Local dealer has a very nice, low mileage A6 2.7T for sale. They're asking $23,000 and will throw in a set of tires and fix one door ding. Car drives and looks excellent. No strange noises or problems. Car went through service and got a clean bill of health. Car was bought new in New York and brought over to WA state a year ago. Clean title and Carfx report.
Sound like a reasonable price for this car?
http://www.getauto.com/autolin...34934


----------



## SouthboroAudiGuy (Jun 20, 2006)

*Re: Looking to buy 2002 A6 2.7T w/ 36,000 miles - opinions??? (Uberhare)*

Seems high. I paid $21.9 in Feb for an 01 that was LOADED (inc. sport package) and had only 28k miles. Also had a manual which normally drives price up due to rarity.
Suggest you shop around a bit before committing to this one.


----------



## 5speed6 (Aug 27, 2005)

*Re: Looking to buy 2002 A6 2.7T w/ 36,000 miles - opinions??? (SouthboroAudiGuy)*


_Quote, originally posted by *SouthboroAudiGuy* »_Seems high. 
Suggest you shop around a bit before committing to this one.

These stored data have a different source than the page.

/-! `State.onHost` -/

@[simp] theorem State.onHost_now (p : Nat) (f : PartHost → PartHost) : (s.onHost p f).now = s.now := rfl
@[simp] theorem State.onHost_fresh (p : Nat) (f : PartHost → PartHost) : (s.onHost p f).fresh = s.fresh := rfl
@[simp] theorem State.onHost_racing (p : Nat) (f : PartHost → PartHost) : (s.onHost p f).racing = s.racing := rfl
@[simp] theorem State.onHost_boot (p : Nat) (f : PartHost → PartHost) : (s.onHost p f).boot = s.boot := rfl
@[simp] theorem State.onHost_power (p : Nat) (f : PartHost → PartHost) : (s.onHost p f).power = s.power := rfl
@[simp] theorem State.onHost_thermal (p : Nat) (f : PartHost → PartHost) : (s.onHost p f).thermal = s.thermal := rfl
@[simp] theorem State.onHost_fabric (p : Nat) (f : PartHost → PartHost) : (s.onHost p f).fabric = s.fabric := rfl
@[simp] theorem State.onHost_mem (p : Nat) (f : PartHost → PartHost) : (s.onHost p f).mem = s.mem := rfl
@[simp] theorem State.onHost_host (p : Nat) (f : PartHost → PartHost) : (s.onHost p f).host = s.host := rfl
@[simp] theorem State.onHost_sec (p : Nat) (f : PartHost → PartHost) : (s.onHost p f).sec = s.sec := rfl
@[simp] theorem State.onHost_health (p : Nat) (f : PartHost → PartHost) : (s.onHost p f).health = s.health := rfl
@[simp] theorem State.onHost_links (p : Nat) (f : PartHost → PartHost) : (s.onHost p f).links = s.links := rfl
@[simp] theorem State.onHost_field (p : Nat) (f : PartHost → PartHost) : (s.onHost p f).field = s.field := rfl
@[simp] theorem State.onHost_video (p : Nat) (f : PartHost → PartHost) : (s.onHost p f).video = s.video := rfl
@[simp] theorem State.onHost_mon (p : Nat) (f : PartHost → PartHost) : (s.onHost p f).mon = s.mon := rfl
@[simp] theorem State.onHost_pair (p : Nat) (f : PartHost → PartHost) : (s.onHost p f).pair = s.pair := rfl
@[simp] theorem State.onHost_hostMem (p : Nat) (f : PartHost → PartHost) : (s.onHost p f).hostMem = s.hostMem := rfl
@[simp] theorem State.onHost_pending (p : Nat) (f : PartHost → PartHost) : (s.onHost p f).pending = s.pending := rfl

/-! `State.onSec` -/

@[simp] theorem State.onSec_now (p : Nat) (f : PartSec → PartSec) : (s.onSec p f).now = s.now := rfl
@[simp] theorem State.onSec_fresh (p : Nat) (f : PartSec → PartSec) : (s.onSec p f).fresh = s.fresh := rfl
@[simp] theorem State.onSec_racing (p : Nat) (f : PartSec → PartSec) : (s.onSec p f).racing = s.racing := rfl
@[simp] theorem State.onSec_boot (p : Nat) (f : PartSec → PartSec) : (s.onSec p f).boot = s.boot := rfl
@[simp] theorem State.onSec_power (p : Nat) (f : PartSec → PartSec) : (s.onSec p f).power = s.power := rfl
@[simp] theorem State.onSec_thermal (p : Nat) (f : PartSec → PartSec) : (s.onSec p f).thermal = s.thermal := rfl
@[simp] theorem State.onSec_fabric (p : Nat) (f : PartSec → PartSec) : (s.onSec p f).fabric = s.fabric := rfl
@[simp] theorem State.onSec_mem (p : Nat) (f : PartSec → PartSec) : (s.onSec p f).mem = s.mem := rfl
@[simp] theorem State.onSec_host (p : Nat) (f : PartSec → PartSec) : (s.onSec p f).host = s.host := rfl
@[simp] theorem State.onSec_sec (p : Nat) (f : PartSec → PartSec) : (s.onSec p f).sec = s.sec := rfl
@[simp] theorem State.onSec_health (p : Nat) (f : PartSec → PartSec) : (s.onSec p f).health = s.health := rfl
@[simp] theorem State.onSec_links (p : Nat) (f : PartSec → PartSec) : (s.onSec p f).links = s.links := rfl
@[simp] theorem State.onSec_field (p : Nat) (f : PartSec → PartSec) : (s.onSec p f).field = s.field := rfl
@[simp] theorem State.onSec_video (p : Nat) (f : PartSec → PartSec) : (s.onSec p f).video = s.video := rfl
@[simp] theorem State.onSec_mon (p : Nat) (f : PartSec → PartSec) : (s.onSec p f).mon = s.mon := rfl
@[simp] theorem State.onSec_pair (p : Nat) (f : PartSec → PartSec) : (s.onSec p f).pair = s.pair := rfl
@[simp] theorem State.onSec_hostMem (p : Nat) (f : PartSec → PartSec) : (s.onSec p f).hostMem = s.hostMem := rfl
@[simp] theorem State.onSec_pending (p : Nat) (f : PartSec → PartSec) : (s.onSec p f).pending = s.pending := rfl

I will differ with you on this...depending on the options the car has, and with 36K on the clock...it is a decent price.
I have the same year 'conservatively' driven with 50K on the clock(roughly 12.5K per year). This one was driven an average of 9K per year. http://****************.com/smile/emthup.gif


----------



## SouthboroAudiGuy (Jun 20, 2006)

*Re: Looking to buy 2002 A6 2.7T w/ 36,000 miles - opinions??? (5speed6)*

Dem's fightin words, 5speed6! ;^)
That's why I spelled out what I paid, inc. mileage. I saw a large number of 2.7Ts that had around 40k (say 37-42k) miles in good shape for around $20-$23 last February. Many of them were 2002s. Adding sport or going low in mileage (both of which I wanted) drove you toward the high end of that range. Adding a six speed took it up a bit more. I was happy with my $21.9 (everything but Nav) for 28k miles -- quite happy. 
As you point out, it depends on how it's configured. If the car is totally clean, has sport (and virtuallyl all other options), and a clean record, $23 is just OK for an 01. Good if it were an 02. I think the only way to really know is to run comparables. 
Suggestion to original poster: do a nationwide search for a similar car on cars.com and autotrader.com. That will help you get comfy with what price you should offer. Here's an example of a LOADED 01 with lower mileage for $21k... http://www.autotrader.com/fyc/...t=154


----------



## SouthboroAudiGuy (Jun 20, 2006)

*Re: Looking to buy 2002 A6 2.7T w/ 36,000 miles - opinions??? (SouthboroAudiGuy)*

Just took a look at the link provided by the original poster. No sport package and no six speed. 
I think you can do better. For that price, I would not buy without sport. My $.02


----------



## 5speed6 (Aug 27, 2005)

*Re: Looking to buy 2002 A6 2.7T w/ 36,000 miles - opinions??? (SouthboroAudiGuy)*


_Quote, originally posted by *SouthboroAudiGuy* »_*Just took a look at the link provided by the original poster.* No sport package and no six speed. 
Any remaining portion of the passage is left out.